**DIRECTIONS**: From the entries that follow, copy exactly the lines beginning at the line holding "(h : f.index" and continuing through the line holding "theorem lowNibble_toNat (s".

**DATA**:
theorem flagByte_carryOut_toNat (a b : Byte) : (flagByte (carryOut a b)).toNat = if 255 < a.toNat + b.toNat then 1 else 0 :=
  flagByte_decide_toNat _

theorem flagByte_noBorrow_toNat (a b : Byte) : (flagByte (noBorrow a b)).toNat = if b.toNat ≤ a.toNat then 1 else 0 :=
  flagByte_decide_toNat _

theorem flagByte_lowBit_toNat (a : Byte) : (flagByte (lowBit a)).toNat = a.toNat % 2 := by
  rw [flagByte_toNat, lowBit, BitVec.getLsbD, Nat.toNat_testBit, pow_zero, Nat.div_one]

theorem flagByte_highBit_toNat (a : Byte) : (flagByte (highBit a)).toNat = a.toNat / 128 := by
  rw [flagByte_toNat, highBit, BitVec.getLsbD, Nat.toNat_testBit]
  omega

/-- What holds of the shifts' operand holds of the register the open parameter shift_source names. -/
theorem shiftOperand_cases {s : State} {x y : Nibble} (P : Byte → Prop) (h : P (shiftOperand s x y)) :
    (Config.shiftSource = .vx ∧ P (s.reg x)) ∨ (Config.shiftSource = .vy ∧ P (s.reg y)) := by
  unfold shiftOperand at h
  split at h
  case h_1 hsource => exact .inl ⟨hsource, h⟩
  case h_2 hsource => exact .inr ⟨hsource, h⟩

end Sys2Proof.Safety
end

section
/-! PROOFS. The obligations of 43_alu.md. -/

namespace Sys2Proof.Safety

open Sys2Proof.Machine

/-- Settles O35: the word is the instruction's encoding, and the instruction writes the immediate. -/
theorem loadImmediateSetsTheRegister : Obligations.LoadImmediateSetsTheRegister := fun x nn _ =>
  ⟨fun _ hw => eq_encXNN_of_toNat (g := 0x6#4) hw rfl ▸ decode_encode (i := .ldImm x nn) rfl, answers_setReg (· = nn) rfl rfl⟩

/-- Settles O36: the word is the instruction's encoding, and the instruction writes the sum of bytes. -/
theorem addImmediateWrapsWithoutFlag : Obligations.AddImmediateWrapsWithoutFlag := fun x nn s =>
  ⟨fun _ hw => eq_encXNN_of_toNat (g := 0x7#4) hw rfl ▸ decode_encode (i := .addImm x nn) rfl,
    answers_setReg (·.toNat = ((s.reg x).toNat + nn.toNat) % 256) rfl (BitVec.toNat_add _ _)⟩

/-- Settles O37: each of the four writes one register, and the operations on bytes are those on their bits. -/
theorem copyAndLogicAreBitwise : Obligations.CopyAndLogicAreBitwise := fun x y s =>
  ⟨answers_setReg (· = s.reg y) rfl rfl,
    answers_setReg (fun b => ∀ k, b.getLsbD k = ((s.reg x).getLsbD k || (s.reg y).getLsbD k)) rfl fun _ => BitVec.getLsbD_or,
    answers_setReg (fun b => ∀ k, b.getLsbD k = ((s.reg x).getLsbD k && (s.reg y).getLsbD k)) rfl fun _ => BitVec.getLsbD_and,
    answers_setReg (fun b => ∀ k, b.getLsbD k = ((s.reg x).getLsbD k ^^ (s.reg y).getLsbD k)) rfl fun _ => BitVec.getLsbD_xor⟩

/-- Settles O38: WriteRF with the sum and the carry. -/
theorem addSetsCarry : Obligations.AddSetsCarry := fun _ _ _ =>
  answers_writeRF rfl (BitVec.toNat_add _ _) (flagByte_carryOut_toNat _ _)

/-- Settles O39: WriteRF with the difference and the no-borrow flag, minuend V[X] for SUB and V[Y] for SUBN. -/
theorem subtractSetsNoBorrow : Obligations.SubtractSetsNoBorrow := fun _ _ _ =>
  ⟨answers_writeRF rfl (sub_toNat _ _) (flagByte_noBorrow_toNat _ _), answers_writeRF rfl (sub_toNat _ _) (flagByte_noBorrow_toNat _ _)⟩

/-- Settles O40: WriteRF with the shifted operand and the bit moved out, then the two values of the open parameter shift_source. -/
theorem shiftsMoveOneBitOut : Obligations.ShiftsMoveOneBitOut := by
  intro x y s
  constructor
  · obtain ⟨t, ht, hpc, hframe, hwrote⟩ :=
      answers_writeRF (i := .shr x y) (s := s) rfl (shiftRight_one_toNat _) (flagByte_lowBit_toNat _)
    exact ⟨t, ht, hpc, hframe, shiftOperand_cases (fun a => WroteRF x (a.toNat / 2) (a.toNat % 2) t) hwrote⟩
  · obtain ⟨t, ht, hpc, hframe, hwrote⟩ :=
      answers_writeRF (i := .shl x y) (s := s) rfl (shiftLeft_one_toNat _) (flagByte_highBit_toNat _)
    exact ⟨t, ht, hpc, hframe, shiftOperand_cases (fun a => WroteRF x (a.toNat * 2 % 256) (a.toNat / 128) t) hwrote⟩

end Sys2Proof.Safety
end

section
/-! PROOFS. What the index instructions and the memory transfers answer, with their range checks passed or failed (44_index_memory.md,
20_memory.md R59). -/

namespace Sys2Proof.Safety

open Sys2Proof.Machine

/-! ## The index register -/

theorem within_setI_index {f : Touches} {s : State} (h : f.index = true) (a : Word) : Within f s (s.setI a) :=
  within_setI fun hkept => absurd (h.symm.trans hkept) (by decide)

/-- An instruction that ends in a write of I and the advance of PC, with the value written as a number. -/
theorem answers_setI {i : Instr} {s : State} {a : Word} {n : Nat} (h : exec i s = .next (s.setI a).advance) (ha : a.toNat = n) :
    ∃ t, exec i s = .next t ∧ t.i.toNat = n ∧ t.pc = s.pc + 2#16 ∧ Within { index := true } s t :=
  ⟨_, h, ha, rfl, (within_setI_index rfl _).trans (within_advance _ _)⟩

theorem lowNibble_toNat (s : State) (x : Nibble) : (lowNibble s x).toNat = (s.reg x).toNat % 16 := by
  simp [lowNibble, BitVec.extractLsb'_toNat]

theorem glyphAddr_toNat (d : Nibble) : (glyphAddr d).toNat = 5 * d.toNat := by
  have := d.isLt
  have hvalue : Config.fontBase + d.toNat * Config.glyphLen = 5 * d.toNat := by
    rw [Nat.zero_add, Nat.mul_comm]
  rw [glyphAddr, hvalue, BitVec.toNat_ofNat]
  omega

/-- After a transfer inside memory I + X + 1 does not wrap (44_index_memory.md R204, R205). -/
theorem quirkIndex_toNat {s : State} {x : Nibble} (h : s.i.toNat + x.toNat < Config.memSize) :
    (quirkIndex s x).toNat = if s.q = true then s.i.toNat + x.toNat + 1 else s.i.toNat := by
  replace h : s.i.toNat + x.toNat < 4096 := h
  have hx : (x.setWidth 16).toNat = x.toNat := by
    have := x.isLt
    rw [BitVec.toNat_setWidth]
    omega
  rw [quirkIndex]
  split
  · bv_omega
  · rfl

/-! ## Range checks that raise (20_memory.md R59) -/

theorem checkRead_outside {a n : Nat} (hn : 0 < n) (h : Config.memSize < a + n) :
    checkRead a n = some ⟨.memoryOutOfRange, some (max a Config.memSize)⟩ := by
  cases hc : checkRead a n with
  | none => rcases checkRead_eq_none.mp hc <;> omega
  | some r =>
    obtain ⟨rfl, -⟩ := checkRead_eq_some hc
    rfl

theorem checkWrite_font {a n : Nat} (hn : 0 < n) (h : a < Config.fontLen) : checkWrite a n = some ⟨.readOnlyWrite, some a⟩ := by
  cases hc : checkWrite a n with
  | none => rcases checkWrite_eq_none.mp hc <;> omega
  | some r =>
    rcases checkWrite_eq_some hc with ⟨-, rfl⟩ | ⟨hlo, -⟩
    · rfl
    · omega

theorem checkWrite_outside {a n : Nat} (hn : 0 < n) (hlo : Config.fontLen ≤ a) (h : Config.memSize < a + n) :
    checkWrite a n = some ⟨.memoryOutOfRange, some (max a Config.memSize)⟩ := by
  cases hc : checkWrite a n with
  | none => rcases checkWrite_eq_none.mp hc <;> omega
  | some r =>
    rcases checkWrite_eq_some hc with ⟨hfont, -⟩ | ⟨-, -, rfl⟩
    · omega
    · rfl

/-- An instruction whose range check raises latches what the check raised, with its own word. -/
theorem latches_of_check {i : Instr} {s u : State} {c : Option Raise} {w : Nat} {kind : Fault} {addr : Option Nat}
    (h : exec i s = runOrFault i s (guarded c u)) (hw : (encode i).toNat = w) (hc : c = some ⟨kind, addr⟩) :
    ∃ t, exec i s = .next t ∧ Latches s t kind (some w) addr := by
  subst hw hc
  exact ⟨_, h, latches_takeFault s i _⟩

/-- The value of a word of group F, whose low byte names the instruction (30_encoding.md R74). -/
theorem encXNN_groupF_toNat (x : Nibble) (nn : Byte) : (encXNN 0xF#4 x nn).toNat = 0xF000 + nn.toNat + 0x100 * x.toNat := by
  rw [encXNN_toNat, show (0xF#4).toNat = 15 from rfl]
  omega

theorem encode_drw_toNat (x y n : Nibble) : (encode (.drw x y n)).toNat = 0xD000 + 0x100 * x.toNat + 0x10 * y.toNat + n.toNat := by
  rw [encode, encXYN_toNat, show (0xD#4).toNat = 13 from rfl]
  omega

/-! ## Range checks that pass -/

/-- FX33 with its three bytes inside memory and above the font. -/
theorem exec_ldB_stores {x : Nibble} {s : State} (hlo : Config.fontLen ≤ s.i.toNat) (hhi : s.i.toNat + 3 ≤ Config.memSize) :
    exec (.ldB x) s = .next (s.storeBytes s.i.toNat (bcdDigits (s.reg x))).advance := by
  rw [exec, execLdB, checkWrite_eq_none.mpr (.inr ⟨hlo, hhi⟩), guarded_none, runOrFault_ok]

/-- FX55 with its X + 1 bytes inside memory and above the font. -/
theorem exec_ldMemVx_stores {x : Nibble} {s : State} (hlo : Config.fontLen ≤ s.i.toNat) (hhi : s.i.toNat + (x.toNat + 1) ≤ Config.memSize) :
    exec (.ldMemVx x) s = .next ((s.storeBytes s.i.toNat (regBlock s x)).setI (quirkIndex s x)).advance := by
  rw [exec, execLdMemVx, checkWrite_eq_none.mpr (.inr ⟨hlo, hhi⟩), guarded_none, runOrFault_ok]

/-- FX65 with its X + 1 bytes inside memory. -/
theorem exec_ldVxMem_loads {x : Nibble} {s : State} (hhi : s.i.toNat + (x.toNat + 1) ≤ Config.memSize) :
    exec (.ldVxMem x) s = .next ((loadRegs s s.i.toNat x).setI (quirkIndex s x)).advance := by
  rw [exec, execLdVxMem, checkRead_eq_none.mpr (.inr hhi), guarded_none, runOrFault_ok]

/-- The register block, written inside memory, reads back register by register. -/
theorem memRead_memWriteList_regBlock {m : Memory} {a : Nat} {x k : Nibble} (s : State) (hm : MemWF m)
    (hhi : a + (x.toNat + 1) ≤ Config.memSize) (hk : k.toNat ≤ x.toNat) : memRead (memWriteList m a (regBlock s x)) (a + k.toNat) = s.reg k := by
  have hlen := regBlock_length s x
  rw [memRead_memWriteList (regBlock s x) (by omega) (by omega) hm, regBlock_getElem]

theorem Within.fault_eq {f : Touches} {s t : State} (h : Within f s t) (hf : f.latch = false) : t.fault = s.fault := by
  obtain ⟨-, -, -, -, -, -, -, -, -, latch, -⟩ := h
  exact latch hf

/-- The digits of FX33, written inside memory, read back: hundreds, tens, ones (44_index_memory.md R203). -/
theorem memRead_memWriteList_bcdDigits {m : Memory} {a : Nat} (v : Byte) (hm : MemWF m) (hhi : a + 3 ≤ Config.memSize) :
    (memRead (memWriteList m a (bcdDigits v)) a).toNat = v.toNat / 100
    ∧ (memRead (memWriteList m a (bcdDigits v)) (a + 1)).toNat = v.toNat / 10 % 10
    ∧ (memRead (memWriteList m a (bcdDigits v)) (a + 2)).toNat = v.toNat % 10 := by
  have hdigit (k : Nat) (hk : k < 3) : memRead (memWriteList m a (bcdDigits v)) (a + k) = (bcdDigits v)[k] :=
    memRead_memWriteList (bcdDigits v) hk hhi hm
  exact ⟨congrArg BitVec.toNat (hdigit 0 (by decide)), congrArg BitVec.toNat (hdigit 1 (by decide)),
    congrArg BitVec.toNat (hdigit 2 (by decide))⟩

end Sys2Proof.Safety
end

section
/-! PROOFS. The obligations of 44_index_memory.md. -/

namespace Sys2Proof.Safety

open Sys2Proof.Machine

/-- Settles O41: each of the three writes I, and the value written is the one stated. -/
theorem indexLoads : Obligations.IndexLoads := by
  intro nnn x s
  refine ⟨answers_setI rfl (addrOperand_toNat nnn), answers_setI rfl ?_, answers_setI rfl ?_⟩
  · rw [BitVec.toNat_add, wideReg_toNat]
  · rw [glyphAddr_toNat, lowNibble_toNat]

/-- Settles O42: the check passes, and the stored digits read back. -/
theorem decimalDigitsAreStored : Obligations.DecimalDigitsAreStored := by
  intro x s hlo hhi hm
  have hv := (s.reg x).isLt
  obtain ⟨hhundreds, htens, hones⟩ := memRead_memWriteList_bcdDigits (s.reg x) hm hhi
  refine ⟨_, exec_ldB_stores hlo hhi, ?_, ?_, ?_, ?_, rfl, (within_storeBytes rfl rfl).trans (within_advance _ _)⟩
  all_goals
    simp only [advance_mem, storeBytes_mem, hhundreds, htens, hones]
    omega

/-- Settles O43: the check passes, and the stored register block reads back. -/
theorem bulkStoreCopiesRegisters : Obligations.BulkStoreCopiesRegisters := by
  intro x s hlo hhi hm
  exact ⟨_, exec_ldMemVx_stores hlo hhi, fun k hk => memRead_memWriteList_regBlock s hm hhi hk, quirkIndex_toNat hhi, rfl,
    ((within_storeBytes rfl (regBlock_length s x)).trans (within_setI_index rfl _)).trans (within_advance _ _)⟩

/-- Settles O44: the check passes, and each register up to X holds its byte. -/
theorem bulkLoadCopiesMemory : Obligations.BulkLoadCopiesMemory := by
  intro x s hhi
  exact ⟨_, exec_ldVxMem_loads hhi, fun k hk => (loadRegs_reg s s.i.toNat x k).trans (if_pos hk), quirkIndex_toNat hhi, rfl,
    ((within_loadRegs (fun _ hj => decide_eq_true hj) _).trans (within_setI_index rfl _)).trans (within_advance _ _)⟩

**RESULT OF THE TASK**:
theorem within_setI_index {f : Touches} {s : State} (h : f.index = true) (a : Word) : Within f s (s.setI a) :=
  within_setI fun hkept => absurd (h.symm.trans hkept) (by decide)

/-- An instruction that ends in a write of I and the advance of PC, with the value written as a number. -/
theorem answers_setI {i : Instr} {s : State} {a : Word} {n : Nat} (h : exec i s = .next (s.setI a).advance) (ha : a.toNat = n) :
    ∃ t, exec i s = .next t ∧ t.i.toNat = n ∧ t.pc = s.pc + 2#16 ∧ Within { index := true } s t :=
  ⟨_, h, ha, rfl, (within_setI_index rfl _).trans (within_advance _ _)⟩

theorem lowNibble_toNat (s : State) (x : Nibble) : (lowNibble s x).toNat = (s.reg x).toNat % 16 := by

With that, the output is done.